As long-term investors, the risk we care most about is the permanent loss of capital. This can happen when a company goes bankrupt or raises money from a disadvantaged position and is separate from short-term stock price volatility, which we are much less bothered by.

Estée Lauder reported $3.70 billion of cash and $9.34 billion of debt on its balance sheet in the most recent quarter. As investors in high-quality companies, we primarily focus on two things: 1) that a company's debt level isn't too high and 2) that its interest payments are not excessively burdening the business.

With $2.10 billion of EBITDA over the last 12 months, we view Estée Lauder's 2.7x net-debt-to-EBITDA ratio as safe. We also see its $109 million of annual interest expenses as appropriate. The company's profits give it plenty of breathing room, allowing it to continue investing in new initiatives.

Key Takeaways from Estée Lauder's Q1 Results

We liked how Estée Lauder beat analysts' EPS expectations this quarter.
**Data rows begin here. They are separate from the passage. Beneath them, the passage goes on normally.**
/-- Settles O40: the digits of each of the three texts, and the rows that show them. -/
theorem setStringScenarios : Obligations.SetStringScenarios := by
  unfold Obligations.SetStringScenarios
  rintro s hs hrows hslots ⟨hdp, hzero, hterm⟩
  have hlast : s.cfg.lastPos = 5 := by rw [Config.lastPos, hslots]
  have hpoint : s.cfg.PointIsNoTerminator := by
    rw [Config.PointIsNoTerminator, hdp, hterm]
    decide
  have hshown {numeric : Bool} {digits : List (Byte × Bool)}
      (hdigits : placedChars s.cfg numeric s.textPort = digits) :
      ∃ t, exec (.setString 0 numeric) s = .next t ∧ ∀ r ≤ 5, readRow r t = shownRow digits s r :=
    (exec_setString_readRow 0 hs (.inr hpoint) hdigits).imp
      fun _ ⟨ht, hread⟩ => ⟨ht, fun r hr => hread r (by omega)⟩
  refine ⟨fun htext => ?_, fun htext => ?_, fun htext => ?_⟩
  · have hdigits : placedChars s.cfg false s.textPort =
        [(0x54#8, false), (0x65#8, false), (0x73#8, false), (0x74#8, false)] := by
      simp [placedChars, placeText, htext, hslots, hterm]
    obtain ⟨t, ht, hread⟩ := hshown hdigits
    exact ⟨t, ht, by simp [hread, shownRow, hlast]⟩
  · have hdigits : placedChars s.cfg true s.textPort = [(0x31#8, true), (0x35#8, false)] := by
      simp [placedChars, placeText, htext, hslots, hdp, hterm]
    obtain ⟨t, ht, hread⟩ := hshown hdigits
    refine ⟨t, ht, by simp [hread, shownRow, hlast], by simp [hread, shownRow, hlast], fun r hr => ?_⟩
    rw [hread r (by omega)]
    exact shownRow_of_no_digit (by simp; omega)
  · have hdigits : placedChars s.cfg true s.textPort = [(0x30#8, true), (0x35#8, false)] := by
      simp [placedChars, placeText, htext, hslots, hdp, hzero, hterm]
    obtain ⟨t, ht, hread⟩ := hshown hdigits
    exact ⟨t, ht, by simp [hread, shownRow, hlast]⟩

end Sys2Proof.Laws
end

/-! The family of the exceptions (O12, O47, O50, O57): every operation completes, which ones are refused, which ones add
a mark, and the states in which none does. -/

section
namespace Sys2Proof.Laws

open Sys2Proof.Machine

/-! ## Brought-up states -/

/-- Settles O57: a step keeps a state safely up, and INIT brings it there. -/
theorem broughtUpStatesStayFreeOfHazards : Obligations.BroughtUpStatesStayFreeOfHazards := by
  unfold Obligations.BroughtUpStatesStayFreeOfHazards
  constructor
  · intro s t hw hup hs ht
    obtain ⟨-, hup', hs'⟩ := step_keeps_safelyUp ⟨hw, hup, hs⟩ ht
    exact ⟨hup', hs'⟩
  · intro s hw hd hs
    obtain ⟨-, hup, hs'⟩ := safelyUp_afterInit hw hd hs
    exact ⟨afterInit s, exec_init_eq s hw, hup, hs'⟩

/-! ## Refusals -/

/-- The operations that are turned down: a reserved request, and a SEND_BITS with a count above 8 (R162). -/
def TurnedDown (i : Instr) : Prop :=
  (∃ p, i = .reservedOp0 p) ∨ (∃ l p, i = .reservedOpAB l p) ∨ (∃ l p, i = .reservedOpCF l p) ∨
    ∃ v n, i = .sendBits v n ∧ 8 < n

theorem exec_of_turnedDown {i : Instr} (s : State) (h : TurnedDown i) : exec i s = .next (refuse s) := by
  rcases h with ⟨p, rfl⟩ | ⟨l, p, rfl⟩ | ⟨l, p, rfl⟩ | ⟨v, n, rfl, hn⟩
  · rfl
  · rfl
  · rfl
  · exact sendBitsAboveEightIsRefused v n s hn

theorem commandFrame_refused (c : Byte) (p : Bool) (s : State) (hw : s.cfg.FixedWire) :
    (commandFrame c p s).refused = s.refused := by
  rw [commandFrame_eq c p s hw, afterCommandFrame]

theorem sendData_refused (a : Nat) (d : Byte) (m : Tag) (s : State) (hw : s.cfg.FixedWire) :
    (sendData a d m s).refused = s.refused := by
  rw [sendData_eq a d m s hw, afterDataFrame]

theorem foldl_flushRow_refused (rs : List Nat) (s : State) (hw : s.cfg.FixedWire) :
    (rs.foldl flushRow s).refused = s.refused := by
  by_cases h : rs = []
  · rw [h, List.foldl_nil]
  · rw [foldl_flushRow_eq rs s hw h]

/-- The fields of a frame have at most 8 bits (R6), so no operation meets the refusal of SEND_BITS inside a frame. -/
theorem exec_keeps_refused (i : Instr) (s : State) (hw : s.cfg.FixedWire) (h : ¬TurnedDown i) :
    ∃ t, exec i s = .next t ∧ t.refused = s.refused := by
  cases i with
  | setRow _ _ | setChar _ _ _ | setString _ _ =>
    exact (exec_only_rows _ s (by rfl)).elim fun _ ht => ⟨_, ht, rfl⟩
  | init => exact ⟨_, exec_init_eq s hw, by rw [afterInit_eq]⟩
  | flush => exact ⟨_, rfl, foldl_flushRow_refused _ s hw⟩
  | setOn | setOff | sendCommand _ | wCmd _ _ | cmdSysEn _ | cmdOsc _ | cmdBias _ | cmdLcdOn _ | cmdLcdOff _ =>
    exact ⟨_, rfl, commandFrame_refused _ _ s hw⟩
  | sendData _ _ _ | wWr _ _ _ => exact ⟨_, rfl, sendData_refused _ _ _ s hw⟩
  | reservedOp0 p => exact absurd (.inl ⟨p, rfl⟩) h
  | reservedOpAB l p => exact absurd (.inr (.inl ⟨l, p, rfl⟩)) h
  | reservedOpCF l p => exact absurd (.inr (.inr (.inl ⟨l, p, rfl⟩))) h
  | sendBits v n =>
    have hn : n ≤ 8 := Nat.le_of_not_lt fun hn => h (.inr (.inr (.inr ⟨v, n, rfl, hn⟩)))
    exact ⟨_, exec_sendBits_of_le v n s hn, rfl⟩

/-- Settles O47: an operation that is turned down sets the flag, and every other one leaves it. -/
theorem onlyReservedRequestsAreRefused : Obligations.OnlyReservedRequestsAreRefused := by
  unfold Obligations.OnlyReservedRequestsAreRefused
  intro i s t hw ht
  change t.refused = true ↔ s.refused = true ∨ TurnedDown i
  by_cases h : TurnedDown i
  · obtain rfl := Host.Outcome.next.inj ((exec_of_turnedDown s h).symm.trans ht)
    simp [h]
  · obtain ⟨u, hu, hr⟩ := exec_keeps_refused i s hw h
    obtain rfl := Host.Outcome.next.inj (hu.symm.trans ht)
    simp [h, hr]

/-! ## Marks -/

/-- The marks of `t` are those of `s` and what R168 adds to them: PRE_INIT_TRANSMIT for pin events before the pins are
ready if there were such events, and ON_BEFORE_CONFIG for a display-on before oscillator and bias if there was one. -/
structure AddsMarks (s t : State) (transmits displaysOn : Prop) : Prop where
  preInitTransmit : t.haz.preInitTransmit = true ↔ s.haz.preInitTransmit = true ∨ (s.pinsReady = false ∧ transmits)
  onBeforeConfig : t.haz.onBeforeConfig = true ↔
    s.haz.onBeforeConfig = true ∨ (displaysOn ∧ ¬(s.oscSent = true ∧ s.biasSent = true))

theorem addsMarks_of_haz_eq {s t : State} (h : t.haz = s.haz) : AddsMarks s t False False := by
  constructor <;> simp [h]

theorem addsMarks_rows (s : State) (rows : List Byte) : AddsMarks s { s with rows := rows } False False :=
  addsMarks_of_haz_eq rfl

theorem addsMarks_of_hazAfterPins {s t : State} (h : t.haz = hazAfterPins s) : AddsMarks s t True False := by
  constructor <;> simp [h, hazAfterPins]

theorem addsMarks_sendCommand (c : Byte) (s : State) (hw : s.cfg.FixedWire) :
    AddsMarks s (sendCommand c s) True (c = s.cfg.cmdLcdOn) := by
  rw [sendCommand_eq c s hw]
  have a := appendsItem_afterCommandFrame c s
  exact ⟨by simpa using a.preInitTransmit, by simpa using a.onBeforeConfig⟩

/-- The operations of the host that emit pin events, but for INIT, which sets the pins up first (R181). -/
def Transmits (i : Instr) : Prop :=
  i = .flush ∨ i = .setOn ∨ i = .setOff ∨ (∃ c, i = .sendCommand c) ∨ ∃ a v m, i = .sendData a v m

/-- SET_ON and a raw display-on (R183). -/
def DisplaysOn (cfg : Config) (i : Instr) : Prop := i = .setOn ∨ i = .sendCommand cfg.cmdLcdOn

/-- What each operation of the host surface adds to the marks. -/
theorem exec_addsMarks (i : Instr) (s : State) (hi : i.onHostSurface = true) (hl : s.cfg.Legal)
    (hd : s.cfg.DistinctCodes) : ∃ t, exec i s = .next t ∧ AddsMarks s t (Transmits i) (DisplaysOn s.cfg i) := by
  obtain ⟨hn, -, -, -, -, hw⟩ := hl
  cases i with
  | init =>
    exact ⟨_, exec_init_eq s hw, by simpa [Transmits, DisplaysOn] using addsMarks_of_haz_eq (afterInit_haz s hd)⟩
  | setRow _ _ | setChar _ _ _ | setString _ _ =>
    exact (exec_only_rows _ s (by rfl)).elim fun rows ht =>
      ⟨_, ht, by simpa [Transmits, DisplaysOn] using addsMarks_rows s rows⟩
  | flush =>
    have hne : List.range s.cfg.nRows ≠ [] := List.range_eq_nil.not.mpr (Nat.pos_iff_ne_zero.mp hn)
    have hflush : ((List.range s.cfg.nRows).foldl flushRow s).haz = hazAfterPins s := by
      rw [foldl_flushRow_eq _ s hw hne]
    exact ⟨_, rfl, by simpa [Transmits, DisplaysOn] using addsMarks_of_hazAfterPins hflush⟩
  | setOn => exact ⟨_, rfl, by simpa [Transmits, DisplaysOn] using addsMarks_sendCommand s.cfg.cmdLcdOn s hw⟩
  | setOff =>
    have hoff : s.cfg.cmdLcdOff ≠ s.cfg.cmdLcdOn := fun h => by simp [h] at hd
    exact ⟨_, rfl, by simpa [Transmits, DisplaysOn, hoff] using addsMarks_sendCommand s.cfg.cmdLcdOff s hw⟩
  | sendCommand c => exact ⟨_, rfl, by simpa [Transmits, DisplaysOn] using addsMarks_sendCommand c s hw⟩
  | sendData a v m =>
    have hdata : (sendData a v m s).haz = hazAfterPins s := by rw [sendData_eq a v m s hw, afterDataFrame]
    exact ⟨_, rfl, by simpa [Transmits, DisplaysOn] using addsMarks_of_hazAfterPins hdata⟩
  | reservedOp0 _ | reservedOpAB _ _ | reservedOpCF _ _ =>
    exact ⟨_, rfl, by simpa [Transmits, DisplaysOn] using addsMarks_of_haz_eq (refuse_haz s)⟩
  | sendBits _ _ | wCmd _ _ | wWr _ _ _ | cmdSysEn _ | cmdOsc _ | cmdBias _ | cmdLcdOn _ | cmdLcdOff _ => cases hi

/-- Settles O50: an operation answers one state, with the marks its row adds. -/
theorem hazardsComeOnlyFromTheListedOperations : Obligations.HazardsComeOnlyFromTheListedOperations := by
  unfold Obligations.HazardsComeOnlyFromTheListedOperations
  intro i s t hi hl hd ht
  obtain ⟨u, hu, hpre, hon⟩ := exec_addsMarks i s hi hl hd
  obtain rfl := Host.Outcome.next.inj (hu.symm.trans ht)
  exact ⟨hpre, hon⟩

/-! ## Completion -/

/-- Every meaning is a next state, a refused one too (R160, R162). -/
theorem exec_completes (i : Instr) (s : State) : ∃ t, exec i s = .next t := by
  cases i <;> exact ⟨_, rfl⟩

/-- Settles O12: a step waits, runs an operation, or refuses a word, and each answers a next state. -/
theorem everyOperationCompletes : Obligations.EveryOperationCompletes := by
  unfold Obligations.EveryOperationCompletes
  refine ⟨exec_completes, fun s => ?_⟩
  rcases fetch_cases s with ⟨-, hf⟩ | ⟨r, rest, -, hf⟩
  · exact ⟨s, step_of_fetch_none hf⟩
  · cases hd : decode r.word with
    | ok i => exact step_of_decode_ok hf hd ▸ exec_completes i _
    | error e => exact ⟨_, step_of_decode_error hf hd⟩

end Sys2Proof.Laws
end

/-! The family of reset and hazards, the event counts (O48): how many events each operation appends to the trace. -/

section
namespace Sys2Proof.Laws

open Sys2Proof.Machine

/-! ## Appended events, counted -/

/-- The trace of `t` is that of `s` and `n` events after it. -/
def AppendsEvents (n : Nat) (s t : State) : Prop :=
  ∃ events, t.trace = s.trace ++ events ∧ events.length = n

theorem appendsEvents_zero {s t : State} (h : t.trace = s.trace) : AppendsEvents 0 s t :=
  ⟨[], by rw [h, List.append_nil], rfl⟩

/-- A command frame has 12 bits, so 38 events (R101). -/
theorem commandFrame_appendsEvents (c : Byte) (p : Bool) (s : State) (hw : s.cfg.FixedWire) :
    AppendsEvents 38 s (commandFrame c p s) := by
  refine ⟨frameEvents (commandBits s.cfg c p), ?_, ?_⟩
  · rw [commandFrame_eq c p s hw, afterCommandFrame]
  · rw [frameEvents_length, commandBits_length _ hw]

/-- A data frame has 17 bits, so 53 events (R101). -/
theorem sendData_appendsEvents (a : Nat) (d : Byte) (m : Tag) (s : State) (hw : s.cfg.FixedWire) :
    AppendsEvents 53 s (sendData a d m s) := by
  refine ⟨frameEvents (dataFrameBits s.cfg m a d), ?_, ?_⟩
  · rw [sendData_eq a d m s hw, afterDataFrame]
  · rw [frameEvents_length, dataFrameBits_length _ hw]

/-- SEND_BITS appends three events a bit (R86), and none if it is refused (R162). -/
theorem sendBits_appendsEvents (v : Byte) (n : Nat) (s : State) :
    AppendsEvents (if n ≤ 8 then 3 * n else 0) s (sendBits v n s) := by
  split_ifs with h
  · refine ⟨bodyEvents (topBits v n), ?_, ?_⟩
    · rw [sendBits_eq v n s h]
    · rw [bodyEvents_length, topBits_length]
  · rw [sendBits_refused v n s (Nat.lt_of_not_le h)]
    exact appendsEvents_zero (refuse_trace s)

/-- The events of any number of frames of one length. -/
theorem flatMap_frameEvents_length {frames : List (List Bool)} {k : Nat} (h : ∀ bits ∈ frames, bits.length = k) :
    (frames.flatMap frameEvents).length = (2 + 3 * k) * frames.length := by
  induction frames with
  | nil => rfl
  | cons bits rest ih =>
    obtain ⟨hbits, hrest⟩ := List.forall_mem_cons.mp h
    rw [List.flatMap_cons, List.length_append, frameEvents_length, hbits, ih hrest, List.length_cons]
    ring

/-- INIT appends the pin setup and four command frames (R187). -/
theorem afterInit_appendsEvents (s : State) (hw : s.cfg.FixedWire) : AppendsEvents 153 s (afterInit s) := by
  refine ⟨_, afterInit_trace s, ?_⟩
  rw [List.length_cons, flatMap_frameEvents_length (k := 12) (by simp [commandBits_length _ hw])]
  simp [initCodes]
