-- ==== Sys2Proof/Decode.lean ====
section
/-!
DEFINITION. Decoding and encoding (spec 30_encoding.md). The decoder is the match of rule R64 against the 34 rows of rule R66,
written row by row as the spec's table prints them; the encoder lays the fields out by the formats of rule R62; `assembly` writes
the line of rule R70.
-/
namespace Sys2Proof

/-- Operand `x`, bits 11 to 8 (R61). -/
def fieldX (op : Word) : Nibble := op.extractLsb' 8 4

/-- Operand `y`, bits 7 to 4 (R61; conflict C12: never the low nibble). -/
def fieldY (op : Word) : Nibble := op.extractLsb' 4 4

/-- Operand `n`, bits 3 to 0 (R61). -/
def fieldN (op : Word) : Nibble := op.extractLsb' 0 4

/-- Operand `kk`, bits 7 to 0 (R61). -/
def fieldKk (op : Word) : Byte := op.extractLsb' 0 8

/-- Operand `nnn`, bits 11 to 0 (R61). -/
def fieldNnn (op : Word) : Addr := op.extractLsb' 0 12

/-- One row of rule R66: a word selects it iff `op & mask = pattern` (R64), and then it is the instruction `build op`. -/
structure OpcodeRow where
  mask : Word
  pattern : Word
  build : Word → Instr

/-- Rule R64: row `r` matches iff `(op & mask_r) = match_r`. -/
def OpcodeRow.hits (r : OpcodeRow) (op : Word) : Bool := op &&& r.mask == r.pattern

/-- Rows 1 to 9 of rule R66. -/
def opcodeRowsA : List OpcodeRow :=
  [ ⟨0xFFFF, 0x00E0, fun _ => .cls⟩
  , ⟨0xFFFF, 0x00EE, fun _ => .ret⟩
  , ⟨0xF000, 0x1000, fun op => .jp (fieldNnn op)⟩
  , ⟨0xF000, 0x2000, fun op => .call (fieldNnn op)⟩
  , ⟨0xF000, 0x3000, fun op => .seImm (fieldX op) (fieldKk op)⟩
  , ⟨0xF000, 0x4000, fun op => .sneImm (fieldX op) (fieldKk op)⟩
  , ⟨0xF00F, 0x5000, fun op => .seReg (fieldX op) (fieldY op)⟩
  , ⟨0xF000, 0x6000, fun op => .ldImm (fieldX op) (fieldKk op)⟩
  , ⟨0xF000, 0x7000, fun op => .addImm (fieldX op) (fieldKk op)⟩ ]

/-- Rows 10 to 19 of rule R66. -/
def opcodeRowsB : List OpcodeRow :=
  [ ⟨0xF00F, 0x8000, fun op => .ldReg (fieldX op) (fieldY op)⟩
  , ⟨0xF00F, 0x8001, fun op => .or (fieldX op) (fieldY op)⟩
  , ⟨0xF00F, 0x8002, fun op => .and (fieldX op) (fieldY op)⟩
  , ⟨0xF00F, 0x8003, fun op => .xor (fieldX op) (fieldY op)⟩
  , ⟨0xF00F, 0x8004, fun op => .addReg (fieldX op) (fieldY op)⟩
  , ⟨0xF00F, 0x8005, fun op => .sub (fieldX op) (fieldY op)⟩
  , ⟨0xF00F, 0x8006, fun op => .shr (fieldX op) (fieldY op)⟩
  , ⟨0xF00F, 0x8007, fun op => .subn (fieldX op) (fieldY op)⟩
  , ⟨0xF00F, 0x800E, fun op => .shl (fieldX op) (fieldY op)⟩
  , ⟨0xF00F, 0x9000, fun op => .sneReg (fieldX op) (fieldY op)⟩ ]

/-- Rows 20 to 34 of rule R66. -/
def opcodeRowsC : List OpcodeRow :=
  [ ⟨0xF000, 0xA000, fun op => .ldI (fieldNnn op)⟩
  , ⟨0xF000, 0xB000, fun op => .jpV0 (fieldNnn op)⟩
  , ⟨0xF000, 0xC000, fun op => .rnd (fieldX op) (fieldKk op)⟩
  , ⟨0xF000, 0xD000, fun op => .drw (fieldX op) (fieldY op) (fieldN op)⟩
  , ⟨0xF0FF, 0xE09E, fun op => .skp (fieldX op)⟩
  , ⟨0xF0FF, 0xE0A1, fun op => .sknp (fieldX op)⟩
  , ⟨0xF0FF, 0xF007, fun op => .ldVxDt (fieldX op)⟩
  , ⟨0xF0FF, 0xF00A, fun op => .ldVxK (fieldX op)⟩
  , ⟨0xF0FF, 0xF015, fun op => .ldDtVx (fieldX op)⟩
  , ⟨0xF0FF, 0xF018, fun op => .ldStVx (fieldX op)⟩
  , ⟨0xF0FF, 0xF01E, fun op => .addI (fieldX op)⟩
  , ⟨0xF0FF, 0xF029, fun op => .ldF (fieldX op)⟩
  , ⟨0xF0FF, 0xF033, fun op => .ldB (fieldX op)⟩
  , ⟨0xF0FF, 0xF055, fun op => .dump (fieldX op)⟩
  , ⟨0xF0FF, 0xF065, fun op => .load (fieldX op)⟩ ]

/-- The 34 rows of rule R66, in its order. -/
def opcodeRows : List OpcodeRow := opcodeRowsA ++ opcodeRowsB ++ opcodeRowsC

/-- Rule R64: the instruction of the row the word matches; `none` is an unrecognized word (R67). -/
def decodeWord (op : Word) : Option Instr := (opcodeRows.find? (·.hits op)).map (·.build op)

/-- Why a sequence of bytes is not an instruction. -/
inductive DecodeError where
  /-- fewer than the two bytes of an instruction (R60) -/
  | truncated
  /-- the word matches no row of rule R66 (R67) -/
  | unrecognized (op : Word)
deriving DecidableEq, Repr

/-- Two bytes as a big-endian word: the byte at the lower address is the high byte (R42, R60). -/
def wordOfBytes (hi lo : Byte) : Word := hi ++ lo

/-- The byte at the lower address (R42). -/
def highByte (w : Word) : Byte := w.extractLsb' 8 8

/-- The byte at the higher address (R42). -/
def lowByte (w : Word) : Byte := w.extractLsb' 0 8

/-- The decoder on bytes: total, one length of two bytes, the rest returned (R60, R64, R67). -/
def decode : List Byte → Except DecodeError (Instr × List Byte)
  | hi :: lo :: rest =>
    match decodeWord (wordOfBytes hi lo) with
    | some i => .ok (i, rest)
    | none => .error (.unrecognized (wordOfBytes hi lo))
  | [_] => .error .truncated
  | [] => .error .truncated

/-- Format `NNN` of rule R62. -/
def formNnn (fam : Nibble) (nnn : Addr) : Word := fam ++ nnn

/-- Format `XKK` of rule R62. -/
def formXkk (fam x : Nibble) (kk : Byte) : Word := (fam ++ x : BitVec 8) ++ kk

/-- Formats `XY` (with the sub-opcode in the low nibble) and `XYN` of rule R62. -/
def formXyn (fam x y n : Nibble) : Word := (fam ++ x : BitVec 8) ++ (y ++ n : BitVec 8)

/-- The word of an instruction, by the pattern column of rule R66 and the formats of rule R62 (format `X` is `XKK` with a fixed
low byte). -/
def encodeWord : Instr → Word
  | .cls => 0x00E0
  | .ret => 0x00EE
  | .jp nnn => formNnn 0x1 nnn
  | .call nnn => formNnn 0x2 nnn
  | .seImm x kk => formXkk 0x3 x kk
  | .sneImm x kk => formXkk 0x4 x kk
  | .seReg x y => formXyn 0x5 x y 0x0
  | .ldImm x kk => formXkk 0x6 x kk
  | .addImm x kk => formXkk 0x7 x kk
  | .ldReg x y => formXyn 0x8 x y 0x0
  | .or x y => formXyn 0x8 x y 0x1
  | .and x y => formXyn 0x8 x y 0x2
  | .xor x y => formXyn 0x8 x y 0x3
  | .addReg x y => formXyn 0x8 x y 0x4
  | .sub x y => formXyn 0x8 x y 0x5
  | .shr x y => formXyn 0x8 x y 0x6
  | .subn x y => formXyn 0x8 x y 0x7
  | .shl x y => formXyn 0x8 x y 0xE
  | .sneReg x y => formXyn 0x9 x y 0x0
  | .ldI nnn => formNnn 0xA nnn
  | .jpV0 nnn => formNnn 0xB nnn
  | .rnd x kk => formXkk 0xC x kk
  | .drw x y n => formXyn 0xD x y n
  | .skp x => formXkk 0xE x 0x9E
  | .sknp x => formXkk 0xE x 0xA1
  | .ldVxDt x => formXkk 0xF x 0x07
  | .ldVxK x => formXkk 0xF x 0x0A
  | .ldDtVx x => formXkk 0xF x 0x15
  | .ldStVx x => formXkk 0xF x 0x18
  | .addI x => formXkk 0xF x 0x1E
  | .ldF x => formXkk 0xF x 0x29
  | .ldB x => formXkk 0xF x 0x33
  | .dump x => formXkk 0xF x 0x55
  | .load x => formXkk 0xF x 0x65

/-- The two bytes of an instruction as they lie in memory, high byte first (R42, R60). -/
def encode (i : Instr) : List Byte := [highByte (encodeWord i), lowByte (encodeWord i)]

/-- A hexadecimal digit. -/
def hexDigit (d : Nibble) : String :=
  ["0", "1", "2", "3", "4", "5", "6", "7", "8", "9", "A", "B", "C", "D", "E", "F"].getD d.toNat ""

/-- A register operand, `V0` to `VF` (R70). -/
def asmReg (x : Nibble) : String := "V" ++ hexDigit x

/-- An immediate operand in hexadecimal (R70). -/
def asmImm (kk : Byte) : String := "0x" ++ hexDigit (kk.extractLsb' 4 4) ++ hexDigit (kk.extractLsb' 0 4)

/-- An address operand in hexadecimal (R70). -/
def asmAddr (nnn : Addr) : String :=
  "0x" ++ hexDigit (nnn.extractLsb' 8 4) ++ hexDigit (nnn.extractLsb' 4 4) ++ hexDigit (nnn.extractLsb' 0 4)

/-- A line of two operands, destination first (R70). -/
def asmLine (mnemonic a b : String) : String := mnemonic ++ " " ++ a ++ ", " ++ b

/-- The assembler line of an instruction, by the assembler column of rule R66 and the syntax of rule R70. -/
def assembly : Instr → String
  | .cls => "CLS"
  | .ret => "RET"
  | .jp nnn => "JP " ++ asmAddr nnn
  | .call nnn => "CALL " ++ asmAddr nnn
  | .seImm x kk => asmLine "SE" (asmReg x) (asmImm kk)
  | .sneImm x kk => asmLine "SNE" (asmReg x) (asmImm kk)
  | .seReg x y => asmLine "SE" (asmReg x) (asmReg y)
  | .ldImm x kk => asmLine "LD" (asmReg x) (asmImm kk)
  | .addImm x kk => asmLine "ADD" (asmReg x) (asmImm kk)
  | .ldReg x y => asmLine "LD" (asmReg x) (asmReg y)
  | .or x y => asmLine "OR" (asmReg x) (asmReg y)
  | .and x y => asmLine "AND" (asmReg x) (asmReg y)
  | .xor x y => asmLine "XOR" (asmReg x) (asmReg y)
  | .addReg x y => asmLine "ADD" (asmReg x) (asmReg y)
  | .sub x y => asmLine "SUB" (asmReg x) (asmReg y)
  | .shr x y => asmLine "SHR" (asmReg x) (asmReg y)
  | .subn x y => asmLine "SUBN" (asmReg x) (asmReg y)
  | .shl x y => asmLine "SHL" (asmReg x) (asmReg y)
  | .sneReg x y => asmLine "SNE" (asmReg x) (asmReg y)
  | .ldI nnn => asmLine "LD" "I" (asmAddr nnn)
  | .jpV0 nnn => asmLine "JP" "V0" (asmAddr nnn)
  | .rnd x kk => asmLine "RND" (asmReg x) (asmImm kk)
  | .drw x y n => asmLine "DRW" (asmReg x) (asmReg y) ++ ", 0x" ++ hexDigit n
  | .skp x => "SKP " ++ asmReg x
  | .sknp x => "SKNP " ++ asmReg x
  | .ldVxDt x => asmLine "LD" (asmReg x) "DT"
  | .ldVxK x => asmLine "LD" (asmReg x) "K"
  | .ldDtVx x => asmLine "LD" "DT" (asmReg x)
  | .ldStVx x => asmLine "LD" "ST" (asmReg x)
  | .addI x => asmLine "ADD" "I" (asmReg x)
  | .ldF x => asmLine "LD" "F" (asmReg x)
  | .ldB x => asmLine "LD" "B" (asmReg x)
  | .dump x => asmLine "LD" "[I]" (asmReg x)
  | .load x => asmLine "LD" (asmReg x) "[I]"

/-- The 16-bit instruction whose low `nbits` bits are those of `w` and whose other bits are 0: how the host hands over a row of
spec/opcode_table.json (bit 0 of `w` is bit 0 of the word; every row has 16 bits). -/
def tableWord (nbits w : Nat) : Word := BitVec.ofNat 16 (w % 2 ^ nbits)

/-- The instruction the decoder reads from the bytes of that word, laid out as the machine stores them (R42). -/
def decodeTableWord (nbits w : Nat) : Option Instr :=
  match decode [highByte (tableWord nbits w), lowByte (tableWord nbits w)] with
  | .ok (i, _) => some i
  | .error _ => none

end Sys2Proof
end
We were also excited its operating margin outperformed Wall Street's estimates. On the other hand, its revenue and earnings forecast for next quarter missed analysts' expectations. Full-year earnings guidance also missed Wall Street's estimates. Overall, this quarter's results were fine, but guidance is dragging the stock down. Specifically, the stock is down 5.6% after reporting, trading at $138.5 per share.

Is Now The Time?

Estée Lauder may have had a favorable quarter, but investors should also consider its valuation and business qualities when assessing the investment opportunity.

We have other favorites, but we understand the arguments that Estée Lauder isn't a bad business. Although its revenue growth has been weak over the last three years, its growth over the next 12 months is expected to be higher. And while its declining EPS over the last three years makes it hard to trust, its impressive gross margins are a wonderful starting point for the overall profitability of the business.

Estée Lauder's price-to-earnings ratio based on the next 12 months is 36.3x. There are things to like about Estée Lauder and there's no doubt it's a bit of a market darling, at least for some investors. But it seems there's a lot of optimism already priced in and we wonder if there are better opportunities elsewhere right now.

Wall Street analysts covering the company had a one-year price target of $162.16 per share right before these results (compared to the current share price of $138.50).